2009 Portland GSA Annual Meeting (18-21 October 2009)

Paper No. 9
Presentation Time: 9:45 AM

COMPARING MORPHOLOGICAL VARIATION IN UPPER CRETACEOUS AMMONITE SPECIES CO-OCCURRING IN A LARGE AND SMALL BIOGEOGRAPHIC REALM


WARD, Peter D., Department Biology, University of Washington, seattle, WA 98195, ward.biology.uw@gmail.com

Evolutionary biologists have long debated the influence of size and shape of biogeographic realms on evolutionary histories. Perhaps the two most fundamental questions concerning the relative fates of clades within differently sized biogeographic units deal with rates of speciation and extinction of otherwise similar species in small and large biogeographic units. But there are other questions as well, including degree of intraspecific variability to be found in species inhabiting small to large biogeographic units. The recent discovery (Ward et al, 2008) that the same species of Upper Cretaceous ammonites within the genera Baculites, Nostoceras, and Didymoceras co-occur in a relatively small (the North American Western Interior Province) and a very large province (the Indo-Pacific Province) allows direct comparison of characteristic intraspecific morphological variability in the same species. Analyses of cross sectional shape, conch shape, shell ornament, and sutural morphological characters from over 1000 specimens of Baculites from four co-occurring species (B. inornatus Meek, B. subanceps Haughton, B. gregoryensis Cobban, and B. occidentalis Meek, all found in both provinces) demonstrate that the larger province contains populations with a far higher degree of morphological variation than from the Western Interior.

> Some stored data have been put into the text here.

-- ==== Sys2Proof/Machine/Parse.lean ====
section
/-! DEFINITION.
The parser of the forwarding pipelines (R178, R179), and the keys formed from what it
finds: the firewall key (R183), the exact-match keys (R184, R185) and their hashes (R186). -/

namespace Sys2Proof.Machine

/-- What the parser takes from a frame (R178). -/
structure Hdr where
  da : List Byte := Crypto.zeros 6
  sa : List Byte := Crypto.zeros 6
  tagged : Bool := false
  /-- VID, PCP and DEI of the first tag -/
  tagVid : Nat := 0
  pcp : Nat := 0
  dei : Bool := false
  rtag : Option Nat := none
  etherType : Nat := 0
  secTag : Bool := false
  v4 : Bool := false
  v6 : Bool := false
  srcIp : List Byte := Crypto.zeros 16
  dstIp : List Byte := Crypto.zeros 16
  proto : Nat := 0
  tos : Nat := 0
  ttl : Nat := 0
  frag : Bool := false
  l4 : Bool := false
  sport : List Byte := Crypto.zeros 2
  dport : List Byte := Crypto.zeros 2
  tcpFlags : Nat := 0
  icmpType : Nat := 0
  truncated : Bool := false
  /-- bytes of DA, SA, tags, R-TAG and EtherType -/
  l3 : Nat := 14
  /-- IPv4 total length, or 40 and the IPv6 payload length -/
  ipLen : Option Nat := none
  /-- AVTP: subtype, and the stream ID where it is valid -/
  avtp : Option (Nat × Option (List Byte)) := none
  /-- PTP message type -/
  ptp : Option Nat := none
  /-- ARP: opcode and target protocol address -/
  arp : Option (Nat × List Byte) := none
  deriving DecidableEq, Repr

/-- `n` bytes at an offset, as a number in network order. -/
def be (w : List Byte) (off n : Nat) : Nat := beNat ((w.drop off).take n)

/-- The L4 header at an offset (R178): TCP with its options, UDP, ICMP and ICMPv6. -/
def parseL4 (w : List Byte) (off : Nat) (h : Hdr) : Hdr :=
  let len := if h.proto = 6 then max 20 (4 * (be w (off + 12) 1 / 16)) else if h.proto = 17 then 8 else if h.proto = 1 ∨ h.proto = 58 then 4 else 0
  if len = 0 then h
  else if w.length < off + len then { h with truncated := true }
  else if len = 4 then { h with l4 := true, icmpType := be w off 1 }
  else { h with l4 := true, sport := (w.drop off).take 2, dport := (w.drop (off + 2)).take 2,
                tcpFlags := if h.proto = 6 then be w (off + 13) 1 else 0 }

/-- The IPv6 extension headers at an offset: at most four of the types listed in R178. -/
def parseExt (w : List Byte) : Nat → Nat → Nat → Bool → Hdr → Hdr
  | left, next, off, later, h =>
    let ext := next == 0 || next == 43 || next == 44 || next == 60
    match left with
    | 0 => if ext then { h with proto := next } else
        if later then { h with proto := next } else parseL4 w off { h with proto := next }
    | k + 1 =>
      if !ext then
        if later then { h with proto := next } else parseL4 w off { h with proto := next }
      else if w.length < off + 8 then { h with proto := next, truncated := true }
      else if next = 44 then
        parseExt w k (be w off 1) (off + 8) (later || be w (off + 2) 2 / 8 ≠ 0) { h with frag := true }
      else
        let len := (be w (off + 1) 1 + 1) * 8
        if w.length < off + len then { h with proto := next, truncated := true }
        else parseExt w k (be w off 1) (off + len) later h

/-- AVTP, PTP and ARP after the EtherType (R178; log entry 56 for their layouts). -/
def parseOther (w : List Byte) (h : Hdr) : Hdr :=
  let off := h.l3
  let long (n : Nat) (g : Hdr) : Hdr := if w.length < off + n then { h with truncated := true } else g
  if h.etherType = 0x22F0 then
    let sv := bit (be w (off + 1) 1) 7
    long (if sv then 12 else 4)
      { h with avtp := some (be w off 1, if sv then some ((w.drop (off + 4)).take 8) else none) }
  else if h.etherType = 0x88F7 then long 34 { h with ptp := some (be w off 1 % 16) }
  else if h.etherType = 0x0806 then
    let hl := be w (off + 4) 1
    let pl := be w (off + 5) 1
    long (8 + 2 * (hl + pl)) { h with arp := some (be w (off + 6) 2, (w.drop (off + 8 + 2 * hl + pl)).take pl) }
  else h

/-- The IP header after the EtherType, in the parser window. -/
def parseIp (w : List Byte) (h : Hdr) : Hdr :=
  let off := h.l3
  if h.etherType = 0x0800 then
    let ihl := be w off 1 % 16
    if w.length < off + 20 ∨ w.length < off + 4 * ihl then { h with truncated := true }
    else if ihl < 5 then h
    else
      let ff := be w (off + 6) 2
      let h := { h with v4 := true, tos := be w (off + 1) 1, ipLen := some (be w (off + 2) 2),
                        ttl := be w (off + 8) 1, proto := be w (off + 9) 1,
                        srcIp := fit 16 ((w.drop (off + 12)).take 4),
                        dstIp := fit 16 ((w.drop (off + 16)).take 4),
                        frag := decide (ff % 0x4000 ≠ 0) }
      if ff % 0x2000 ≠ 0 then h else parseL4 w (off + 4 * ihl) h
  else if h.etherType = 0x86DD then
    if w.length < off + 40 then { h with truncated := true }
    else
      parseExt w 4 (be w (off + 6) 1) (off + 40) false
        { h with v6 := true, tos := be w off 2 / 16 % 256, ipLen := some (40 + be w (off + 4) 2),
                 ttl := be w (off + 7) 1, srcIp := (w.drop (off + 8)).take 16,
                 dstIp := (w.drop (off + 24)).take 16 }
  else parseOther w h

/-- Parse the first 512 bytes of a frame. -/
def parse (frame : List Byte) : Hdr :=
  let w := frame.take 512
  let tag (o : Nat) : Bool := be w o 2 == 0x8100 || be w o 2 == 0x88A8
  let t1 := tag 12
  let t2 := t1 && tag 16
  let o := if t2 then 20 else if t1 then 16 else 12
  let r := be w o 2 == 0xF1C1
  let o' := if r then o + 6 else o
  let h : Hdr :=
    { da := fit 6 w, sa := fit 6 (w.drop 6), tagged := t1,
      tagVid := if t1 then be w 14 2 % 4096 else 0, pcp := if t1 then be w 14 2 / 8192 else 0,
      dei := t1 && bit (be w 14 2) 12, rtag := if r then some (be w (o + 4) 2) else none,
      etherType := be w o' 2, secTag := be w o' 2 == 0x88E5, l3 := o' + 2 }
  if h.secTag then h else parseIp w h

/-- Whether an address is a group address. -/
def groupAddr (a : List Byte) : Bool := bit (a.headD 0).toNat 0

/-- Whether an address is broadcast. -/
def broadcast (a : List Byte) : Bool := a == List.replicate 6 0xFF

/-- Whether an address lies in 01-80-C2-00-00-00 to 01-80-C2-00-00-0F (R182). -/
def reservedDa (a : List Byte) : Bool := beNat a / 16 == 0x0180C2000000 / 16

/-- The firewall key (R183). -/
def fwKey (h : Hdr) (src vid pcp : Nat) (routed : Bool) (handle : Option Nat) (vrf : Nat) : List Byte :=
  leBytes 1 src ++
  leBytes 1 (b2n h.tagged + 2 * b2n h.v4 + 4 * b2n h.v6 + 8 * b2n h.frag + 16 * b2n h.l4 +
    32 * b2n routed + 64 * b2n handle.isSome + 128 * b2n (groupAddr h.da)) ++
  leBytes 2 (vid + 4096 * b2n h.dei + 8192 * pcp) ++ beBytes 2 h.etherType ++ leBytes 1 h.proto ++
  leBytes 1 h.tos ++ h.da ++ h.sa ++ h.srcIp ++ h.dstIp ++ h.sport ++ h.dport ++
  leBytes 1 h.tcpFlags ++ leBytes 1 h.icmpType ++ leBytes 2 (handle.getD 0xFFFF) ++
  leBytes 1 vrf ++ leBytes 3 0

/-- An L2 key (R184). -/
def l2Key (fid : Nat) (mac : List Byte) : List Byte :=
  fit 40 (leBytes 2 1 ++ leBytes 2 (fid % 4096) ++ mac)

/-- A host key of a routed frame (R184, R194). -/
def hostKey (h : Hdr) (vrf : Nat) : List Byte :=
  if h.v6 then fit 40 (leBytes 1 3 ++ leBytes 1 vrf ++ leBytes 2 0 ++ h.dstIp)
  else fit 40 (leBytes 1 2 ++ leBytes 1 vrf ++ leBytes 2 0 ++ h.dstIp.take 4)

/-- Whether the sender of a frame is the LO endpoint of its connection (R185). -/
def senderLo (h : Hdr) : Bool :=
  beNat h.srcIp < beNat h.dstIp || (h.srcIp == h.dstIp && beNat h.sport ≤ beNat h.dport)

/-- The normalised connection key of a frame (R185). -/
def connKey (h : Hdr) (vrf : Nat) : List Byte :=
  let ports := h.l4 && (h.proto == 6 || h.proto == 17)
  let sp := if ports then h.sport else leBytes 2 0
  let dp := if ports then h.dport else leBytes 2 0
  let head := leBytes 1 (if h.v6 then 5 else 4) ++ leBytes 1 vrf ++ leBytes 1 h.proto ++ leBytes 1 0
  if senderLo h then head ++ h.srcIp ++ h.dstIp ++ sp ++ dp else head ++ h.dstIp ++ h.srcIp ++ dp ++ sp

/-- The two candidate buckets of a key (R186). -/
def buckets (key : List Byte) : Nat × Nat :=
  let h0 := (Crypto.crc32c key).toNat % 65536
  let h1 := (Crypto.crc32 key).toNat % 65536
  (h0, if h1 = h0 then Nat.xor h0 0xFFFF else h1)

/-- Whether a key of a command is valid (R184). -/
def keyValid (k : List Byte) : Bool :=
  let z (a n : Nat) : Bool := ((k.drop a).take n).all (· == 0)
  match (k.headD 0).toNat with
  | 1 => z 1 1 && be k 3 1 < 16 && z 10 30
  | 2 => z 2 2 && z 8 32
  | 3 => z 2 2 && z 20 20
  | 4 => z 3 1 && z 8 12 && z 24 12
  | 5 => z 3 1
  | _ => false

/-- Whether a key names a connection. -/
def isConn (k : List Byte) : Bool := (k.headD 0).toNat == 4 || (k.headD 0).toNat == 5

end Sys2Proof.Machine
end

Sadly, regional parochialism, and unrealistically narrow views of species definitions largely based on ignorance of modern cephalopod biology causes such studies to be viewed with suspicion, with the result that the rich potential of using Upper Cretaceous ammonites for evolutionary studies remains relatively untapped. Sadly, the continued paradigm of using ammonites “species” as time markers in the absence of meaningful understanding of characteristic morphological variation increasingly makes this rich group biostratigraphically as well as paleobiologically irrelevant.